An InferenceService defines a model-serving deployment: it routes requests to the selected runtime, applies the configured hardware profile, and exposes REST or gRPC endpoints. It typically specifies:

Model location and format
The ServingRuntime to use
The HardwareProfile to be applied
Whether passthrough routing is enabled for REST or gRPC
HTTP or gRPC access settings for the deployed model

There are two ways to create InferenceService.

Using the OpenShift AI UI: In a Project, open the Deployment tab and select Deploy a model. The wizard automatically creates an InferenceService CR.
Using YAML: Apply a manifest directly:

oc apply -f <inferenceservice.yaml>

The following example shows an RBLN InferenceService that deploys a Qwen3 model with the vLLM-based runtime.

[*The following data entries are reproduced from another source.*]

-- ==== Sys2Proof/Machine/State.lean ====
section
/-! DEFINITION. The state of the TV8160 as plain data, its reset, and the reasons a command can stop. -/

namespace Sys2Proof.Machine

open Sys2Proof

/-! ### Celeste (R30 to R65) -/

/-- The source that moves the timebase, CEL_STATUS.TB_SRC (R61). -/
inductive TbSource where
  | xo | rc16 | held
  deriving DecidableEq, Repr

/-- STATE of a launch-table entry (R37). -/
inductive EntryState where
  | idle | disabled | armed | posted | running | done | cancelled | failed
  deriving DecidableEq, Repr

/-- A launch-table entry: the fields of R37, and what Celeste keeps of its run (R41, R45, R49). -/
structure LaunchEntry where
  /-- TICK[31:0] -/
  tickLo : W32 := 0
  /-- TICK[63:32] -/
  tickHi : W32 := 0
  count : BitVec 8 := 0
  period : BitVec 24 := 0
  arg : W16 := 0
  fine : BitVec 11 := 0
  island : BitVec 3 := 0
  action : BitVec 4 := 0
  prio : BitVec 2 := 0
  lateOk : Bool := false
  tx : Bool := false
  trig : Bool := false
  link : BitVec 7 := 0
  coex : BitVec 2 := 0
  state : EntryState := .idle
  doneCnt : Nat := 0
  /-- the tick at which the next firing is due (R45) -/
  due : Nat := 0
  /-- a TRIG child that still waits for its parent's completion (R45) -/
  waiting : Bool := false
  /-- a firing met a cause of lateness before it acted (R43) -/
  late : Bool := false
  /-- CANCEL came while a firing ran (R49) -/
  cancelAfter : Bool := false
  /-- armed late with LATE_OK = 1: the first firing acts as soon as it is posted (R40) -/
  atOnce : Bool := false
  /-- the tick at which the latest firing acted or failed (R43, R61) -/
  firedAt : Nat := 0
  deriving DecidableEq, Repr

/-- A firing's completion on its way from the island to Celeste (R46). -/
structure Completion where
  entry : Fin 128
  status : W16
  /-- completion tick -/
  tick : Nat
  /-- actual tick of the firing or failure -/
  act : Nat
  deriving DecidableEq, Repr

/-- A record of the launch log (R61, R63). -/
structure LogRecord where
  tick : W32
  status : W16
  entry : Fin 128
  island : BitVec 3
  deriving DecidableEq, Repr

/-- A move descriptor (R54). -/
structure MoveDesc where
  src : Byte := 0
  dst : Byte := 0
  len : W16 := 0
  offset : W16 := 0
  deriving DecidableEq, Repr

/-- One snapshot bank (R59, R61, R64). -/
structure SnapBank where
  busy : Bool := false
  seq : Byte := 0
  /-- T_S of the last capture -/
  ts : Nat := 0
  /-- T_S of the capture in progress -/
  pendTs : Nat := 0
  /-- timebase at T_S as group 0 captured it -/
  tb : Nat := 0
  /-- groups named by the trigger that have not captured yet -/
  pend : BitVec 7 := 0
  /-- captured counters, one list a group in the order of the chapter that defines the group (R60) -/
  cap : Vector (List Nat) 7 := Vector.replicate 7 []
  deriving DecidableEq, Repr

/-- Celeste: timebase, launch table, ports, log and snapshot banks. -/
structure Celeste where
  /-- the timebase (R30); R32 rules a wrap out -/
  timebase : Nat := 0
  /-- CEL_STATUS.TB_RUN -/
  tbRun : Bool := false
  tbSrc : TbSource := .xo
  /-- RTC periods elapsed since the timebase was last held (R31) -/
  heldPeriods : Nat := 0
  /-- CEL_TB_HI, latched by a read of CEL_TB_LO -/
  tbHiLatch : W32 := 0
  entries : Vector LaunchEntry 128 := Vector.replicate 128 {}
  /-- posted entries of each launch port: Vert, Azure, Tenné, Gules, Purpure (R41) -/
  ports : Vector (List (Fin 128)) 5 := Vector.replicate 5 []
  completions : List Completion := []
  entryWe : Bool := false
  log : List LogRecord := []
  /-- LOG_LOST (RCD, saturates at 255) -/
  logLost : Nat := 0
  cmdStatus : Status := .ok
  cmdEntry : BitVec 7 := 0
  /-- the tick from which CEL_CMD_RESULT shows DONE = 1 (R62) -/
  cmdDoneAt : Nat := 0
  /-- the steward's interrupt for a record appended to the launch log (R63) -/
  logIrq : Bool := false
  moves : Vector MoveDesc 32 := Vector.replicate 32 {}
  /-- Purpure staging window, 4 KiB (R55) -/
  win : Mem := []
  snapH : SnapBank := {}
  snapS : SnapBank := {}
  nFired : Nat := 0
  nLate : Nat := 0
  nRefused : Nat := 0
  nCoex : Nat := 0
  deriving DecidableEq, Repr

/-! ### Sequence engines (R51) -/

/-- An open loop of a sequence program. -/
structure LoopFrame where
  /-- nn: repetitions in all -/
  reps : Nat
  /-- i: the iteration index, from 0 -/
  i : Nat
  /-- ticks added to WAIT_TB for each iteration -/
  stride : Nat
  /-- word address of the body's first word -/
  body : Nat
  deriving DecidableEq, Repr

/-- An instruction that lasts a stated time, with what it leaves at its end (R125, R150, R477). -/
inductive TimedOp where
  /-- DCOC: its length in ticks -/
  | dcoc (len : Nat)
  /-- RSSI: the record and the median -/
  | rssi (rcd : Nat) (value : Byte)
  /-- TX_FRAME of Tenné -/
  | tnTx
  /-- TX_FRAME of Azure: its record and the tick of its RMARKER -/
  | azTx (rcd : Fin 4) (mark : Nat)
  deriving DecidableEq, Repr

/-- What a running program waits for. -/
inductive SeqWait where
  /-- the next instruction may run -/
  | ready
  /-- WAIT_TB: the tick it waits for -/
  | tb (tick : Nat)
  /-- WAIT_LOCK: the tick at which the wait runs out -/
  | lock (limit : Nat)
  /-- an operation in progress (SEND, a receive frame or a loopback) ends by its own event -/
  | op
  /-- an instruction that lasts until a tick, and what it leaves then -/
  | til (tick : Nat) (what : TimedOp)
  deriving DecidableEq, Repr

/-- One sequence engine: running while `entry` holds the launch entry of its START. -/
structure Sequencer where
  entry : Option (Fin 128) := none
  pc : Nat := 0
  /-- T_L, the tick of the START firing -/
  tL : Nat := 0
  /-- FINE of the START firing, in the island's fine unit -/
  fine : Nat := 0
  /-- open loops, innermost first, at most two -/
  loops : List LoopFrame := []
  wait : SeqWait := .ready
  deriving DecidableEq, Repr

/-- The three sequence engines. -/
structure Sequencers where
  vert : Sequencer := {}
  azure : Sequencer := {}
  tenne : Sequencer := {}
  deriving DecidableEq, Repr

/-! ### Vert (R66 to R94) -/

/-- CLASS of an LF channel (R78, R92). -/
inductive LfClass where
  | normal | lowCurrent | openCoil | short | detuned | unpopulated
  deriving DecidableEq, Repr

/-- A burst that has ended (R72). -/
structure LfBurst where
  amp : Nat
  /-- at least 16 carrier periods, or covered by a MEASURE window -/
  measurable : Bool
  /-- other slots were driven with it -/
  coherent : Bool
  /-- FREQ was F_LF -/
  atNominal : Bool
  deriving DecidableEq, Repr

apiVersion: serving.kserve.io/v1beta1
kind: InferenceService
metadata:
  name: qwen3-06b
  namespace: test-vllm
  annotations:
    serving.kserve.io/deploymentMode: RawDeployment
    opendatahub.io/hardware-profile-name: rebellions-npu
    opendatahub.io/hardware-profile-namespace: redhat-ods-applications
    opendatahub.io/model-type: generative
    security.opendatahub.io/enable-auth: "false"
    haproxy.router.openshift.io/timeout: 3000s
    serving.kserve.io/stop: "false"
  labels:
    opendatahub.io/dashboard: "true"
    networking.kserve.io/visibility: "exposed"
spec:
  predictor:
    automountServiceAccountToken: false
    maxReplicas: 1
    minReplicas: 1
    model:
      modelFormat:
        name: vLLM
      runtime: qwen3-06b
      storageUri: hf://Qwen/Qwen3-0.6B
      args:
        - "--block-size=4096"
        - "--enable-chunked-prefill"
        - "--max-num-batched-tokens=128"
        - "--max-num-seqs=1"
      env:
        - name: OMP_NUM_THREADS
          value: "2"
        - name: VLLM_RBLN_NUM_DEVICES_PER_LOCAL_RANK
          value: "1"
      resources:
        requests:
          cpu: 6
          memory: 100Gi
          rebellions.ai/npu: 1
        limits:
          cpu: 6
          memory: 100Gi
          rebellions.ai/npu: 1

After InferenceService CR is deployed, proper functioning can be checked by the following command.

curl https://qwen3-06b-test-vllm.<your-domain>/v1/chat/completions -v -k  \
  -H "Content-Type: application/json" \
  -d '{
    "model": "qwen3-06b",
    "messages": [{"role":"user","content":"Hello, who are you?"}],
    "max_tokens": 100
  }'

Notes¶

Compilation and warm-up are required for model serving in vLLM RBLN. These run automatically at engine startup when the first request is processed (for example. when LLM(...) is initialized).
The first startup is slower because graph compilation and warm-up are performed.
Subsequent runs reuse cached binaries by default (under $VLLM_CACHE_ROOT/rbln, typically ~/.cache/vllm/rbln).
Changing model or runtime shape parameters (for example, max_num_seqs, max_num_batched_tokens, or block_size) may trigger additional compilation.